Ahhh, Professors Chomsky and Zinn…how about letting working class people liberate themselves for themselves???

Ahhh…the elitism of the Left. Just like the elitism of the Right…but more Leftist.

Anthony

5
Anthony Kennerson
8.2.08
5:23 pm

On second thought, Dacia….having read Zinn’s comment, I do think that he could be given the benefit of the doubt if he was talking about getting rid of some of the most repressive and corrosive conditions within the sex industry. If that was the case, and he could still be moved to favor reforming the sex industry within a more democratic and more egalitarian framework, then I believe that he’s not quite so bad. Connecting him with a few progressive sex worker activists should do the trick.

Chomsky, on the other hand, is simply irreversible; he’s so deep in antipornradfem ideology that he can’t see the forest for the trees.

Anthony

6
Rev. Bob
8.3.08
4:17 am

The Larry King thing is disgusting. The Chomsky thing is just typical Chomsky. He’s a whacko who makes me ashamed to be on the radical left. And he can’t write to save his ass. Never could.

That’s peripheral. It’s *all* peripheral.

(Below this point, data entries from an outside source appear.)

/-- A field of the install that its stream does not allow (R392, R393, Table 13.14). -/
def installBadRange (x : Context) (c : Cmd) (i : Install) : Bool :=
  let q2 := c.q 2
  let given := (c.q 3).toNat + (c.q 4).toNat
  x.isClear || (i.follow && !x.isSecyRx) || (bit q2 11 && (x.suite != 2 || given != 0)) ||
    (fld q2 14 2 != 0 && !(x.suite == 1 || x.suite == 2)) ||
    (fld q2 16 32 != 0 && (x.suite == 1 || x.suite == 6)) || (given != 0 && x.suite != 2) ||
    i.first == 0 || decide (lastCount x.suite < i.first)

/-- The grace-table entries that an install takes for stream h: a follow install onto a current generation, and a roll of
a stream that opens frames (R214, R221). -/
def installNeeds (x : Context) (i : Install) : Bool := (i.follow && x.cur.valid) || (i.roll && x.opens)

/-- The answer of Table 13.10 where a fresh entropy word cannot be had. -/
def entropyDetail (s : State) : Nat := if s.ent.fail then 2 else 1

/-- GEN_INSTALL. One that generates its salt draws an entropy word once its checks pass, and goes on with it in its next row
(R255, R393). -/
def installRes (s : State) (c : Cmd) : Res :=
  let h := handleArg c
  let x := futureStream s h
  let d := x.tickDomain
  let q2 := c.q 2
  let draws := bit q2 11
  let word := begunWith c
  let salt := if draws then fld (Config.freeKey (word.getD s.draws)) 0 96 else (c.q 3).toNat * 2 ^ 48 + (c.q 4).toNat
  let i := installOf c salt
  let k := i.gen.slot
  let hs := twinTargets s h
  let t := effTick s c (hs.map Obj.stream) d
  let bad (y : Context) (g : Nat) : Bool :=
    !(y.created || y.armed) || orderBad s [.stream g] t || (i.roll && (!y.cur.valid || prevOpen y t))
  let need := (hs.filter (fun g => installNeeds (futureStream s g) i)).length
  let s2 := hs.foldl (fun z g =>
    (if installNeeds (futureStream s g) i then z.takeGrace g i.gen.num else z).stage ⟨.stream g, d, t, .install i⟩) s
  checked [
    (fld q2 0 10 != 0 || fld (c.q 6) 0 32 != 0, eMalformed, 0),
    (tickFar c d || decide (slotCount ≤ k) || (i.follow && i.roll) || (!x.free && installBadRange x c i), eRange, 0),
    (notOwner s c h x || (!x.free && !inSubtree s k x.domain), eDomain, 0),
    (hs.any (fun g => bad (futureStream s g) g), eState, stateDetail (some x) (some (s.slot k).st)),
    (!(s.slot k).live || (neededUses x (decide (1 < hs.length))).any (fun u => !bit (s.slot k).attr u), eSlot, 0),
    (hs.any (fun g => genRefused (futureStream s g) t i.gen), eGeneration, 0),
    noRoom s hs.length,
    (decide (Machine.freeGrace s < need), rResource, 2),
    (draws && word.isNone && !entropyUsable s, rEntropy, entropyDetail s),
    (word.isSome && s.ent.fail, rEntropy, 4)]
    (if draws && word.isNone then .wait (.begun s.draws) (s.draw.post 488)
     else stageRes s c d t (if draws then [i.gen.g2, i.gen.g3] else []) s2)

/-- GEN_INSTALL (R210, R211, R391 to R393): one row, or, where it generates its salt, two: the word is drawn in the first, and
the health-failure flag looked at again in the second (R255). -/
def execGenInstall (s : State) : Out := execPyfer 0x20 installRes s

/-- A roll that R214 refuses for one stream. -/
def rollRefused (x : Context) (t : Tick) (g : Nat) : Bool :=
  (x.cur.valid && x.cur.num == g) || !x.nxt.valid || x.nxt.num != g || prevOpen x t

/-- An entry that guards a generation of stream h before its roll. -/
def holdsNext (s : State) (h g : Nat) : Bool := s.grace.any (fun e => e.handle == h && e.gen == g && !e.previous)

/-- The roll takes over the entry of a follow install, and with it the roll that Yarrow would stage (R221). -/
def State.takeRoll (s : State) (h g : Nat) (opens : Bool) : State :=
  let a := s.aux_ h
  let s1 := if opens && !holdsNext s h g then s.takeGrace h g else s
  if (s.stream h).nxt.valid && (s.stream h).nxt.num == g then s1.setAux h { a with follow := false, followAsked := false, followWait := false }
  else s1

def rollRes (s : State) (c : Cmd) : Res :=
  let h := handleArg c
  let g := fld (c.q 1) 15 16
  let d := (futureStream s h).tickDomain
  let hs := twinTargets s h
  let t := effTick s c (hs.map Obj.stream) d
  let bad (k : Nat) : Bool :=
    let y := futureStream s k
    !(y.created || y.armed) || orderBad s [.stream k] t || rollRefused y t g
  let need := (hs.filter (fun k => (futureStream s k).opens && !holdsNext s k g)).length
  let s2 := hs.foldl (fun z k => (z.takeRoll k g (futureStream s k).opens).stage ⟨.stream k, d, t, .roll g⟩) s
  checked [
    (fld (c.q 1) 31 17 != 0, eMalformed, 0),
    (tickFar c d, eRange, 0),
    (notOwner s c h (futureStream s h), eDomain, 0),
    (hs.any bad, eState, stateDetail (some (futureStream s h)) none),
    noRoom s hs.length,
    (decide (Machine.freeGrace s < need), rResource, 2)]
    (stageRes s c d t [] s2)

/-- GEN_ROLL (R213, R214, R394). -/
def execGenRoll (s : State) : Out := execPyfer 0x21 rollRes s

end Sys2Proof.Machine
end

I’ll wear that because those guys are lefties like me and people are known by the company they keep. Having done this myself a few times, I’ll suggest that the question of whether they’re liberals or what is bad aim. It’s too diffuse and misses the target. If you say Alabamians are racists and homophobes, some of the gay folks and black folks here in Alabama are gonna get pissed off.

7
Emma
8.6.08
11:38 pm

It is indeed a sad commentary that both Zinn and Chomsky (who turns out to be most disappointing for me on this one important issue…he is brilliant on class, foreign & domestic policy issues though) think that women should not seek employment as a sex worker because it is akin to a system of slavery.

What a shame that they cannot see that some women view the sex industry as positive in many ways like: 1. being a lucrative job (and it should be given the level of potential physical danger and mentally it requires healthy-minded people to do it w/ a high level of integrity) 2. a needed profession (just as massage therapy & sex therapy are necessary for many people) and 3. it is a way to educate clients about feminism, positive sexual attitudes, and other matters of the heart… and for me I seek to throw my political and social justice views their way when i feel like it.

This industry has helped me in my own sexual liberation and to learn how to create boundries with men as well as learning more about them in a less threatening environment. It has really been a powerful classroom experience for me and I am not ashamed in the least bit about my involvement in the industry.